À lire aussiVidéo : comment Benalla et Crase, au cœur du dispositif policier, lancent les deux interpellations
Ce jour-là, ils étaient sortis fêter leurs six ans de vie commune. Le couple flâne sur les quais de Seine puis décide de se rendre rue Mouffetard, manger une crêpe. Ils connaissent bien le quartier, y ont leurs habitudes. Georgios D. y fut serveur plusieurs années. A la barre, Chloé P. décrit : «Là, on tombe sur un premier barrage de CRS qui bloquent le passage.» Le couple s'avance, pour voir «ce qu'il se passe». A sa gauche, son compagnon poursuit : «Un des CRS m'a gazé en plein visage.» Quoique un peu échaudé, le duo se dirige place de la Contrescarpe où l'ambiance, affirment-ils, était «sympathique». Un «apéro militant» s'y tient. «Ça avait l'air bon enfant», dit la jeune femme.
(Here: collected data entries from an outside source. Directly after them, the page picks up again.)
-- ==== Sys2Proof/Laws/Hold1.lean ====
section
/-! SUPPORT. What the operations leave alone, in the order in which they call each other (1 of 5): the memories, the queue and the ordering code. -/

namespace Sys2Proof.Machine

theorem State.setCtr_hold (s : State) (a : Nat) (n : Nat) : (State.setCtr s a n).hold = s.hold := by grind [State.setCtr, State.hold]

theorem State.bumpBy_hold (s : State) (a : Nat) (n : Nat) : (State.bumpBy s a n).hold = s.hold := by grind [State.bumpBy, State.hold, State.setCtr_hold]

theorem State.bump_hold (s : State) (a : Nat) : (State.bump s a).hold = s.hold := by grind [State.bump, State.hold, State.bumpBy_hold]

theorem State.emit_hold (s : State) (kind : String) (via : Nat) (dst : Nat) (args : List Nat) : (State.emit s kind via dst args).hold = s.hold := by
  grind [State.emit, State.hold]

theorem State.mirror_hold (s : State) (what : String) (args : List Nat) : (State.mirror s what args).hold = s.hold := by
  grind [State.mirror, State.hold, State.emit_hold]

theorem State.freeAt_hold (s : State) (b : Nat) : (State.freeAt s b).hold = s.hold := by grind [State.freeAt, State.hold]

theorem State.freeChannels_hold (s : State) (base : Nat) (count : Nat) : (State.freeChannels s base count).hold = s.hold := by
  grind [State.freeChannels, State.hold]

theorem State.sendMsg_hold (s : State) (dst : Nat) (kind : String) (args : List Nat) : (State.sendMsg s dst kind args).hold = s.hold := by
  grind [State.sendMsg, State.hold, State.bump_hold, State.emit_hold]

theorem State.stkSend_hold (s : State) (dst : Nat) (type : Nat) (name : String) (pay : List Nat) : (State.stkSend s dst type name pay).hold = s.hold := by
  grind [State.stkSend, State.hold, State.sendMsg_hold]

theorem State.dropLanding_hold (s : State) (f : Nat) : (State.dropLanding s f).hold = s.hold := by
  grind [State.dropLanding, State.hold, State.freeAt_hold, State.freeChannels_hold, State.stkSend_hold]

theorem State.gcLandings_hold (s : State) : (State.gcLandings s).hold = s.hold := by
  unfold State.gcLandings
  refine foldl_hold _ _ _ (fun s p => ?_)
  grind [State.hold, State.dropLanding_hold]

theorem State.setOut_hold (s : State) (n : Nat) (x : Out) : (State.setOut s n x).hold = s.hold := by grind [State.setOut, State.hold]

theorem State.commitTake_hold (s : State) (n : Nat) (p : PendTake) : (State.commitTake s n p).hold = s.hold := by
  grind [State.commitTake, State.hold, State.bump_hold, State.mirror_hold, State.gcLandings_hold, State.setOut_hold]

theorem State.modOut_hold (s : State) (n : Nat) (g : Out → Out) : (State.modOut s n g).hold = s.hold := by
  grind [State.modOut, State.hold, State.setOut_hold]

theorem State.raiseAt_hold (s : State) (t : Nat) (code : Nat) (sev : Nat) (kind : Nat) (index : Nat) (a0 : Nat) (a1 : Nat) (a2 : Nat) : (State.raiseAt s t code sev kind index a0 a1 a2).hold = s.hold := by
  grind [State.raiseAt, State.hold]

theorem State.raise_hold (s : State) (code : Nat) (sev : Nat) (kind : Nat) (index : Nat) (a0 : Nat) (a1 : Nat) (a2 : Nat) : (State.raise s code sev kind index a0 a1 a2).hold = s.hold := by
  grind [State.raise, State.hold, State.raiseAt_hold]

theorem State.staleFlip_hold (s : State) (n : Nat) (p : Nat) (base : Nat) : (State.staleFlip s n p base).hold = s.hold := by
  grind [State.staleFlip, State.hold, State.modOut_hold, State.raise_hold, State.bump_hold]

theorem State.commitFlip_hold (s : State) (n : Nat) (p : Nat) (f : PendFlip) : (State.commitFlip s n p f).hold = s.hold := by
  grind [State.commitFlip, State.hold, State.staleFlip_hold, State.modOut_hold, State.mirror_hold]

theorem State.takeSyn_hold (s : State) (n : Nat) (fam : Nat) (user : Nat) (sz : State) (hz : (State.takeSyn s n fam user) = some sz) : sz.hold = s.hold := by
  grind [State.takeSyn, State.hold]

theorem State.takeSyns_hold (s : State) (n : Nat) (a2 : List (Nat × Nat)) (sz : State) (hz : (State.takeSyns s n a2) = some sz) : sz.hold = s.hold := by
  induction a2 generalizing s with
  | nil => grind [State.takeSyns]
  | cons p r ih =>
    obtain ⟨fam, u⟩ := p
    simp only [State.takeSyns] at hz
    split at hz
    · next h => exact (ih _ hz).trans (State.takeSyn_hold _ _ _ _ _ h)
    · cases hz

theorem State.setPort_hold (s : State) (n : Nat) (x : Port) : (State.setPort s n x).hold = s.hold := by grind [State.setPort, State.hold]

theorem State.modPort_hold (s : State) (n : Nat) (g : Port → Port) : (State.modPort s n g).hold = s.hold := by
  grind [State.modPort, State.hold, State.setPort_hold]

theorem State.setLane_hold (s : State) (L : Nat) (x : Lane) : (State.setLane s L x).hold = s.hold := by grind [State.setLane, State.hold]

theorem State.modLane_hold (s : State) (L : Nat) (f : Lane → Lane) : (State.modLane s L f).hold = s.hold := by
  grind [State.modLane, State.hold, State.setLane_hold]

theorem State.fireInjection_hold (s : State) (L : Nat) : (State.fireInjection s L).hold = s.hold := by
  grind [State.fireInjection, State.hold, State.emit_hold, State.modLane_hold]

theorem State.startLane_hold (s : State) (L : Nat) : (State.startLane s L).hold = s.hold := by
  grind [State.startLane, State.hold, State.fireInjection_hold, State.setLane_hold]

theorem State.powerLink_hold (s : State) (l : Nat) : (State.powerLink s l).hold = s.hold := by
  grind [State.powerLink, State.hold, State.startLane_hold, forEach_hold]

theorem State.retryPort_hold (s : State) (n : Nat) : (State.retryPort s n).hold = s.hold := by
  grind [State.retryPort, State.hold, State.takeSyns_hold, State.modPort_hold, State.powerLink_hold, forEach_hold]

theorem State.dropSyn_hold (s : State) (user : Nat) : (State.dropSyn s user).hold = s.hold := by
  grind [State.dropSyn, State.hold, State.retryPort_hold, forEach_hold]

theorem State.commitTset_hold (s : State) (n : Nat) (p : PendTim) : (State.commitTset s n p).hold = s.hold := by
  have hg : ∀ (s : State) (a b c : Nat), ((s.takeSyn a b c).getD s).hold = s.hold := by
    intro s a b c
    cases h : s.takeSyn a b c with
    | none => rfl
    | some t => exact State.takeSyn_hold _ _ _ _ _ h
  grind [State.commitTset, State.hold, State.dropSyn_hold, State.setOut_hold, State.mirror_hold]

theorem State.poolRequest_hold (s : State) (n : Nat) (units : Nat) (prio : Nat) : (State.poolRequest s n units prio).hold = s.hold := by
  grind [State.poolRequest, State.hold, State.setOut_hold, State.raise_hold, State.modOut_hold, forEach_hold]

theorem State.poolWithdraw_hold (s : State) (n : Nat) : (State.poolWithdraw s n).hold = s.hold := by
  grind [State.poolWithdraw, State.hold, State.setOut_hold]

theorem State.commitFmt_hold (s : State) (n : Nat) (p : PendConv) : (State.commitFmt s n p).hold = s.hold := by
  grind [State.commitFmt, State.hold, State.modOut_hold, State.poolRequest_hold, State.poolWithdraw_hold, State.mirror_hold]

theorem State.setOc_hold (s : State) (c : Nat) (x : Oc) : (State.setOc s c x).hold = s.hold := by grind [State.setOc, State.hold]

theorem State.modOc_hold (s : State) (c : Nat) (f : Oc → Oc) : (State.modOc s c f).hold = s.hold := by grind [State.modOc, State.hold, State.setOc_hold]

theorem State.commitAmap_hold (s : State) (r : AmapReq) : (State.commitAmap s r).hold = s.hold := by
  grind [State.commitAmap, State.hold, State.modOc_hold, State.mirror_hold, forEach_hold]

theorem State.setReg_hold (s : State) (a : Nat) (w : Word) : (State.setReg s a w).hold = s.hold := by grind [State.setReg, State.hold]

theorem State.commitAxf_hold (s : State) (oc : Nat) (count : Nat) (xf : Word) : (State.commitAxf s oc count xf).hold = s.hold := by
  grind [State.commitAxf, State.hold, State.mirror_hold, State.setReg_hold, forEach_hold]

theorem State.commitAnc_hold (s : State) (n : Nat) (p : PendAnc) : (State.commitAnc s n p).hold = s.hold := by
  grind [State.commitAnc, State.hold, State.mirror_hold, State.modOut_hold]

theorem State.setFlow_hold (s : State) (f : Nat) (x : Flow) : (State.setFlow s f x).hold = s.hold := by grind [State.setFlow, State.hold]

theorem State.modFlow_hold (s : State) (f : Nat) (g : Flow → Flow) : (State.modFlow s f g).hold = s.hold := by
  grind [State.modFlow, State.hold, State.setFlow_hold]

theorem State.commitMember_hold (s : State) (a1 : Member) : (State.commitMember s a1).hold = s.hold := by
  unfold State.commitMember
  (repeat' split) <;> grind [State.hold, State.commitTake_hold, State.commitFlip_hold, State.commitTset_hold, State.commitFmt_hold, State.commitAmap_hold, State.commitAxf_hold, State.commitAnc_hold, State.mirror_hold, State.modFlow_hold]

theorem State.setCe_hold (s : State) (e : Nat) (x : Ce) : (State.setCe s e x).hold = s.hold := by grind [State.setCe, State.hold]

theorem State.modCe_hold (s : State) (e : Nat) (f : Ce → Ce) : (State.modCe s e f).hold = s.hold := by grind [State.modCe, State.hold, State.setCe_hold]

theorem State.addMember_hold (s : State) (e : Nat) (m : Member) : (State.addMember s e m).hold = s.hold := by
  grind [State.addMember, State.hold, State.modCe_hold]

theorem State.absorb_hold (s : State) (e : Option Nat) (m : Member) : (State.absorb s e m).hold = s.hold := by
  unfold State.absorb
  (repeat' split) <;> grind [State.hold, State.commitMember_hold, State.addMember_hold, State.modOut_hold, forEach_hold]

theorem State.ackSalvo_hold (s : State) (p : Part) (code : Nat) (outs : Nat) : (State.ackSalvo s p code outs).hold = s.hold := by
  grind [State.ackSalvo, State.hold, State.stkSend_hold, State.bump_hold, State.emit_hold, forEach_hold]

theorem State.setPart_hold (s : State) (p : Part) : (State.setPart s p).hold = s.hold := by grind [State.setPart, State.hold]

theorem State.ackCommits_hold (s : State) (n : Nat) : (State.ackCommits s n).hold = s.hold := by
  unfold State.ackCommits
  simp [foldl_hold, apply_ite State.hold, State.ackSalvo_hold, State.setPart_hold]

theorem State.setRegN_hold (s : State) (a : Nat) (n : Nat) : (State.setRegN s a n).hold = s.hold := by grind [State.setRegN, State.hold, State.setReg_hold]

theorem State.raiseLim_hold (s : State) (key : Nat) (code : Nat) (sev : Nat) (kind : Nat) (index : Nat) (a0 : Nat) (a1 : Nat) (a2 : Nat) : (State.raiseLim s key code sev kind index a0 a1 a2).hold = s.hold := by
  unfold State.raiseLim
  extract_lets k
  split
  · split
    · rfl
    · exact State.raise_hold s code sev kind index a0 a1 a2
  · exact State.raise_hold s code sev kind index a0 a1 a2

theorem State.pairFails_hold (s : State) (n : Nat) (fails : List (Nat × Nat × Bool)) : (State.pairFails s n fails).hold = s.hold := by
  unfold State.pairFails
  simp [foldl_hold, apply_ite State.hold, State.setRegN_hold, State.bump_hold, State.raiseLim_hold, State.modOut_hold]

theorem State.modMadder_hold (s : State) (f : Madder → Madder) : (State.modMadder s f).hold = s.hold := by grind [State.modMadder, State.hold]

theorem State.setCand_hold (s : State) (c : Nat) (x : Cand) : (State.setCand s c x).hold = s.hold := by
  grind [State.setCand, State.hold, State.modMadder_hold]

theorem State.modCand_hold (s : State) (c : Nat) (f : Cand → Cand) : (State.modCand s c f).hold = s.hold := by
  grind [State.modCand, State.hold, State.setCand_hold]

theorem State.leaveLocked_hold (s : State) : (State.leaveLocked s).hold = s.hold := by grind [State.leaveLocked, State.hold, State.modMadder_hold]

theorem State.raiseRef_hold (s : State) (code : Nat) (sev : Nat) (c : Nat) : (State.raiseRef s code sev c).hold = s.hold := by
  grind [State.raiseRef, State.hold, State.raise_hold]

theorem State.enterHold_hold (s : State) : (State.enterHold s).hold = s.hold := by
  grind [State.enterHold, State.hold, State.leaveLocked_hold, State.modMadder_hold, State.raiseRef_hold, State.bump_hold]

theorem State.beginSlope_hold (s : State) (c : Nat) : (State.beginSlope s c).hold = s.hold := by
  grind [State.beginSlope, State.hold, State.raiseRef_hold, State.modMadder_hold]

theorem State.applySel_hold (s : State) (c : Nat) : (State.applySel s c).hold = s.hold := by
  grind [State.applySel, State.hold, State.modMadder_hold, State.mirror_hold, State.bump_hold, State.enterHold_hold, State.raiseRef_hold, State.leaveLocked_hold, State.beginSlope_hold]

theorem State.loseCand_hold (s : State) (c : Nat) : (State.loseCand s c).hold = s.hold := by
  grind [State.loseCand, State.hold, State.modMadder_hold, State.applySel_hold]

theorem State.endDisagree_hold (s : State) (c : Nat) : (State.endDisagree s c).hold = s.hold := by
  grind [State.endDisagree, State.hold, State.modMadder_hold]

theorem State.localLost_hold (s : State) : (State.localLost s).hold = s.hold := by
  grind [State.localLost, State.hold, State.modMadder_hold, State.raiseRef_hold, State.leaveLocked_hold]

theorem State.activityLost_hold (s : State) (c : Nat) : (State.activityLost s c).hold = s.hold := by
  grind [State.activityLost, State.hold, State.modCand_hold, State.bump_hold, State.loseCand_hold, State.endDisagree_hold, State.raiseRef_hold, State.localLost_hold]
«D'un coup, ça a dégénéré.» La trentenaire développe : «Les CRS ont chargé, ils ont gazé tout le monde. On s'en est pris plein la face. Tout est allé très vite. Un des CRS a frappé Georgios de sa matraque. Un autre a balancé, d'un coup de pied, une bouteille en verre en notre direction.» Le couple reconnaît alors «avoir totalement perdu le contrôle». «J'ai attrapé ce que j'ai trouvé», poursuit Chloé P. qui parle, penaude, d'un «acte irréfléchi». Avec un accent grec très prononcé, la voix contrite, son petit ami abonde : «On n'est pas comme ça, nous ne sommes pas des fauteurs de troubles ni des manifestants. On respecte les forces de l'ordre. On regrette.»
«Poire»
L'exploitation des vidéos montre pourtant que les forces de l'ordre «ne sont pas vraiment en train de vous charger», fait remarquer la présidente, sceptique. «On a l'impression que ce serait presque les CRS qui s'amuseraient à semer le trouble au sein d'un rassemblement calme.» Egalement peu convaincu, le parquet parle d'une «manière faussement naïve de raconter les faits». La «pluie de projectiles», les «chants de guerre et de haine» dirigés contre les policiers… Tous ces «éléments matériels précis» montrent, d'après la procureure, que l'ambiance n'était pas «paisible». Si aucun CRS n'a été blessé et n'a porté plainte, la représentante du ministère public juge néanmoins les faits «inadmissibles et graves». Et requiert deux mois de prison avec sursis et 400 euros d'amende chacun. «Ce ne sont pas des jeunes qui cherchent des excuses mais qui présentent des excuses», rétorque leur conseil Me Sahand Saber, avant de demander une dispense de peine.
Après un court délibéré, Georgios D. et Chloé P. ont été reconnus coupables. Estimant «couper la poire en deux», la présidente les a condamnés à 500 euros d'amende chacun : «Vous ne rentrez pas dans le cadre d'une dispense de peine. Mais on tient compte qu'il y a assez peu de risques que vous recommenciez.» Un peu plus tôt, Chloé P. avait presque supplié : «On veut juste que ça s'arrête. Toute notre vie tourne autour de ça.» Les amoureux ont quitté la salle d'audience avec une flopée de caméras. En espérant, sans doute, sortir définitivement de leur champ.